### Records shown
-- ==== Sys2Proof/WellFormed.lean ====
section
/-! DEFINITION. Which terms of `Instr` a selector can stand for. -/

namespace Sys2Proof

/-- The clock edge an option names. -/
def EdgeOpt.edge : EdgeOpt → Edge
  | .rise => .rise
  | .fall => .fall

/-- Whether a sample with these edges satisfies the wait condition of a phase: the third column of R55's table. The reserved
phase waits for nothing and always selects `RSVD.PHASE` (R63). -/
def Phase.fires (ph : Phase) (oh od : EdgeOpt) (clk dat : Edge) : Bool :=
  match ph with
  | .detect      => clk == .fall || dat != .none
  | .htodBit     => clk == oh.edge
  | .dtohBit     => clk == od.edge
  | .htodTrail   => clk == .rise
  | .ackWaitData => dat == .rise
  | .ackWaitClk  => clk == .rise
  | .dtohTrail   => clk == .rise
  | .reserved    => true

/-- `DETECT.DR` and `DETECT.DF` require `CF = 0` (R104, R105); `HOLD` is a selector no other row matches (R113). Every other
term is well formed. -/
def Instr.wellFormed : Instr → Bool
  | .init _ _           => true
  | .detectH _ _ _      => true
  | .detectDR _ _ clk   => clk != .fall
  | .detectDF _ _ clk   => clk != .fall
  | .hbitR _ _          => true
  | .hbitF _ _          => true
  | .dbitR _ _          => true
  | .dbitF _ _          => true
  | .htrail _ _ _       => true
  | .acks _ _ _         => true
  | .acke _ _ _         => true
  | .dtrail _ _ _       => true
  | .rsvdPhase _ _ _ _  => true
  | .hold ph oh od clk dat => !ph.fires oh od clk dat

end Sys2Proof
end

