-- ==== Sys2Proof/Tests/Slice0.lean ====
section
/-! SUPPORT. Tests: the well-formedness checks, decoding, single steps and operations against 95_test_vectors.md, and for every
statement with hypotheses a witness that meets them. -/

namespace Sys2Proof.Tests

open Sys2Proof Sys2Proof.Machine

/-! ### Helpers -/

/-- The next state of an outcome. -/
def nextState : Host.Outcome State Fault Refusal → Option State
  | .next t    => some t
  | .fault _   => none
  | .refused _ => none

/-- The fault of an outcome. -/
def faultOf : Host.Outcome State Fault Refusal → Option Fault
  | .next _    => none
  | .fault f   => some f
  | .refused _ => none

/-- A state in a run with the default options: phase, direction, previous clock and data level, last index, and the samples to
come. -/
def live (ph : Phase) (d : Direction) (c e : Level) (last : Nat) (samples : List Sample) : State :=
  { State.reset with
    phase := ph, dir := d, prevClk := c, prevDat := e, prevValid := true, lastIdx := last,
    input := samples.map .sample }

/-- The buffer whose first slots are the listed ones. -/
def slots (l : List Slot) : Vector (Option Slot) 11 := Vector.ofFn fun i => l[i.val]?

/-- `s` with the listed slots captured. -/
def holding (l : List Slot) (s : State) : State :=
  { s with count := Fin.ofNat 16 l.length, bits := slots l }

/-- Slots 0 to 9 of vector L2-A5. -/
def tenSlots : List Slot :=
  [⟨false, 10, 20⟩, ⟨true, 20, 30⟩, ⟨false, 30, 40⟩, ⟨true, 40, 50⟩, ⟨false, 50, 60⟩,
   ⟨true, 60, 70⟩, ⟨false, 70, 80⟩, ⟨true, 80, 90⟩, ⟨false, 90, 100⟩, ⟨true, 100, 100⟩]

/-- Slots 0 to 10 after the capture of vector L2-A5. -/
def elevenSlots : List Slot :=
  [⟨false, 10, 20⟩, ⟨true, 20, 30⟩, ⟨false, 30, 40⟩, ⟨true, 40, 50⟩, ⟨false, 50, 60⟩,
   ⟨true, 60, 70⟩, ⟨false, 70, 80⟩, ⟨true, 80, 90⟩, ⟨false, 90, 100⟩, ⟨true, 100, 110⟩, ⟨true, 110, 120⟩]

/-- Program P2 before sample 23: ten bits of 0xAA with parity 0. -/
def p2Slots : List Slot :=
  [⟨false, 3, 5⟩, ⟨false, 5, 7⟩, ⟨true, 7, 9⟩, ⟨false, 9, 11⟩, ⟨true, 11, 13⟩,
   ⟨false, 13, 15⟩, ⟨true, 15, 17⟩, ⟨false, 17, 19⟩, ⟨true, 19, 21⟩, ⟨false, 21, 21⟩]

/-- Program P1 before sample 21: ten bits of 0x41 with parity 1. -/
def p1Slots : List Slot :=
  [⟨false, 1, 3⟩, ⟨true, 3, 5⟩, ⟨false, 5, 7⟩, ⟨false, 7, 9⟩, ⟨false, 9, 11⟩,
   ⟨false, 11, 13⟩, ⟨false, 13, 15⟩, ⟨true, 15, 17⟩, ⟨false, 17, 19⟩, ⟨true, 19, 19⟩]

/-- Ten slots as a function, for the statements about the eleventh bit. -/
def tenBits (i : Fin 10) : Slot := tenSlots[i.val]!

/-- Eleven slots as a function. -/
def elevenBits (i : Fin 11) : Slot := elevenSlots[i.val]!

/-- Program P2 before sample 23, prev (0,1). -/
def p2BeforeStop (samples : List Sample) : State :=
  holding p2Slots (live .htodBit .hostToDevice false true 22 samples)

/-- Program P1 before sample 21, prev (1,1). -/
def p1BeforeStop (samples : List Sample) : State :=
  holding p1Slots (live .dtohBit .deviceToHost true true 20 samples)

/-- Program P2 before sample 28, prev (0,1). -/
def p2BeforeAck (samples : List Sample) : State :=
  { live .ackWaitClk .hostToDevice false true 27 samples with ackStart := 26 }

/-! ### WellFormed refuses ill-formed terms -/

theorem test_wf_detectDR_refuses_clock_fall : (Instr.detectDR .rise .fall .fall).wellFormed = false := by decide

theorem test_wf_detectDF_refuses_clock_fall : (Instr.detectDF .fall .rise .fall).wellFormed = false := by decide

theorem test_wf_hold_refuses_reserved_phase : (Instr.hold .reserved .rise .fall .none .none).wellFormed = false := by decide

theorem test_wf_hold_refuses_fired_detect :
    (Instr.hold .detect .rise .fall .fall .none).wellFormed = false ∧
    (Instr.hold .detect .rise .fall .none .rise).wellFormed = false ∧
    (Instr.hold .detect .rise .fall .none .fall).wellFormed = false := by decide

theorem test_wf_hold_refuses_fired_sampling :
    (Instr.hold .htodBit .rise .fall .rise .none).wellFormed = false ∧
    (Instr.hold .htodBit .fall .fall .fall .none).wellFormed = false ∧
    (Instr.hold .dtohBit .rise .rise .rise .none).wellFormed = false ∧
    (Instr.hold .dtohBit .rise .fall .fall .none).wellFormed = false := by decide

theorem test_wf_hold_refuses_fired_post_frame :
    (Instr.hold .htodTrail .rise .fall .rise .none).wellFormed = false ∧
    (Instr.hold .ackWaitData .rise .fall .none .rise).wellFormed = false ∧
    (Instr.hold .ackWaitClk .rise .fall .rise .none).wellFormed = false ∧
    (Instr.hold .dtohTrail .rise .fall .rise .none).wellFormed = false := by decide

theorem test_wf_accepts_unfired_hold :
    (Instr.hold .htodBit .rise .fall .fall .fall).wellFormed = true ∧
    (Instr.hold .ackWaitData .rise .fall .fall .none).wellFormed = true := by decide

/-! ### Decoding: PV PH OH OD CR CF DR DF written out bit by bit (R62), transitions named by 95_test_vectors.md -/

/-- P3, `0:00`, and S2, `0:11`. -/
theorem test_decode_init :
    decodeTableWord 16 0b0_000_0_0_0_0_0_0 = some (.init .rise .rise) ∧
    decodeTableWord 16 0b0_000_1_1_0_0_0_0 = some (.init .fall .fall) := by decide

/-- P1, `23:01` of P5, and D2's row (1,0) to `01`. -/
theorem test_decode_detectH :
    decodeTableWord 16 0b1_000_0_1_0_1_0_0 = some (.detectH .rise .fall .none) ∧
    decodeTableWord 16 0b1_000_0_1_0_1_1_0 = some (.detectH .rise .fall .rise) := by decide

/-- D2, rows (1,0) to `11` and P3's `1:01`. -/
theorem test_decode_detectDR :
    decodeTableWord 16 0b1_000_0_1_0_0_1_0 = some (.detectDR .rise .fall .none) ∧
    decodeTableWord 16 0b1_000_0_0_0_0_1_0 = some (.detectDR .rise .rise .none) := by decide

/-- P1's `1:10` and P3's `3:10`. -/
theorem test_decode_detectDF :
    decodeTableWord 16 0b1_000_0_1_0_0_0_1 = some (.detectDF .rise .fall .none) ∧
    decodeTableWord 16 0b1_000_0_0_0_0_0_1 = some (.detectDF .rise .rise .none) := by decide

/-- The row of R63 with the data line rising. -/
theorem test_decode_hbitR : decodeTableWord 16 0b1_001_0_0_1_0_1_0 = some (.hbitR .rise .rise) := by decide

/-- S2's `5:01`. -/
theorem test_decode_hbitF : decodeTableWord 16 0b1_001_1_1_0_1_0_0 = some (.hbitF .fall .none) := by decide

/-- The row of R63 with the HtoD option 1 and the data line falling. -/
theorem test_decode_dbitR : decodeTableWord 16 0b1_010_1_0_1_0_0_1 = some (.dbitR .fall .fall) := by decide

/-- The row of R63 with the HtoD option 1 and the data line rising. -/
theorem test_decode_dbitF : decodeTableWord 16 0b1_010_1_1_0_1_1_0 = some (.dbitF .fall .rise) := by decide

/-- P2's `25:10`. -/
theorem test_decode_htrail : decodeTableWord 16 0b1_011_0_1_1_0_0_0 = some (.htrail .rise .fall .none) := by decide

/-- P2's `26:11`. -/
theorem test_decode_acks : decodeTableWord 16 0b1_100_0_1_0_0_1_0 = some (.acks .rise .fall .none) := by decide

/-- The row of R63 with both options 1 and the data line falling. -/
theorem test_decode_acke : decodeTableWord 16 0b1_101_1_1_1_0_0_1 = some (.acke .fall .fall .fall) := by decide

/-- P1's `22:11` and F5's. -/
theorem test_decode_dtrail :
    decodeTableWord 16 0b1_110_0_1_1_0_0_0 = some (.dtrail .rise .fall .none) ∧
    decodeTableWord 16 0b1_110_0_1_1_0_1_0 = some (.dtrail .rise .fall .rise) := by decide

/-- The row of R63. -/
theorem test_decode_rsvdPhase : decodeTableWord 16 0b1_111_0_1_0_1_1_0 = some (.rsvdPhase .rise .fall .fall .rise) := by decide

/-- H1's `0x254` and P2's `0x2d5`. -/
theorem test_decode_hold :
    decodeTableWord 16 0b1_001_0_1_0_1_0_0 = some (.hold .htodBit .rise .fall .fall .none) ∧
    decodeTableWord 16 0b1_011_0_1_0_1_0_1 = some (.hold .htodTrail .rise .fall .fall .fall) := by decide

/-- R64: both data bits set, `PV = 0` with an edge bit, `PV = 0` outside `DETECT`; and a word above bit 9 is no selector. -/
theorem test_decode_refuses :
    decodeTableWord 16 0b1_000_0_1_0_0_1_1 = none ∧ decodeTableWord 16 0b0_000_0_1_1_0_0_0 = none ∧
    decodeTableWord 16 0b0_111_0_0_0_0_0_0 = none ∧ decodeTableWord 16 0x400 = none := by decide

/-- How many selectors satisfy a test. -/
def countSelectors (p : DecodeResult → Bool) : Nat :=
  ((List.range 1024).filter fun n => p (decode (BitVec.ofNat 10 n))).length

/-- Whether a selector decodes to a transition with this mnemonic. -/
def named (m : String) (r : DecodeResult) : Bool :=
  match r with
  | .instr i  => i.mnemonic == m
  | .reject _ => false

/-- Vector L2-H4: the census of all 1024 selectors. -/
theorem test_selector_census :
    countSelectors (· == .reject .impossible) = 704 ∧ countSelectors (· == .reject .unreachable) = 28 ∧
    ["INIT", "DETECT.H", "DETECT.DR", "DETECT.DF", "HBIT.R", "HBIT.F", "DBIT.R", "DBIT.F", "HTRAIL", "ACKS", "ACKE", "DTRAIL",
      "RSVD.PHASE", "HOLD"].map (fun m => countSelectors (named m))
      = [4, 12, 8, 8, 6, 6, 6, 6, 12, 12, 12, 12, 36, 152] := by decide +kernel

/-! ### One step, against 95_test_vectors.md -/

/-- L2-D1. -/
theorem test_init_loads_levels_only :
    (nextState (step { State.reset with input := [.sample ⟨0, false, false⟩] })).map
        (fun t => (t.phase, t.prevClk, t.prevDat, t.prevValid, t.count))
      = some (.detect, false, false, true, 0) := by decide

/-- L2-D2, row (1,1) to `00`: the data edge is ignored. -/
theorem test_detectH_wins_over_data_edge :
    (nextState (step (live .detect .idle true true 0 [⟨1, false, false⟩]))).map (fun t => (t.phase, t.dir, t.count))
      = some (.htodBit, .hostToDevice, 0) := by decide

### Problem statement
Your task for the entries above: copy exactly the span starting with the line with "a function. -/" and going on through the line with "ill-formed terms -/", both lines included, and nothing else.

### The completed task
/-- Eleven slots as a function. -/
def elevenBits (i : Fin 11) : Slot := elevenSlots[i.val]!

/-- Program P2 before sample 23, prev (0,1). -/
def p2BeforeStop (samples : List Sample) : State :=
  holding p2Slots (live .htodBit .hostToDevice false true 22 samples)

/-- Program P1 before sample 21, prev (1,1). -/
def p1BeforeStop (samples : List Sample) : State :=
  holding p1Slots (live .dtohBit .deviceToHost true true 20 samples)

/-- Program P2 before sample 28, prev (0,1). -/
def p2BeforeAck (samples : List Sample) : State :=
  { live .ackWaitClk .hostToDevice false true 27 samples with ackStart := 26 }

/-! ### WellFormed refuses ill-formed terms -/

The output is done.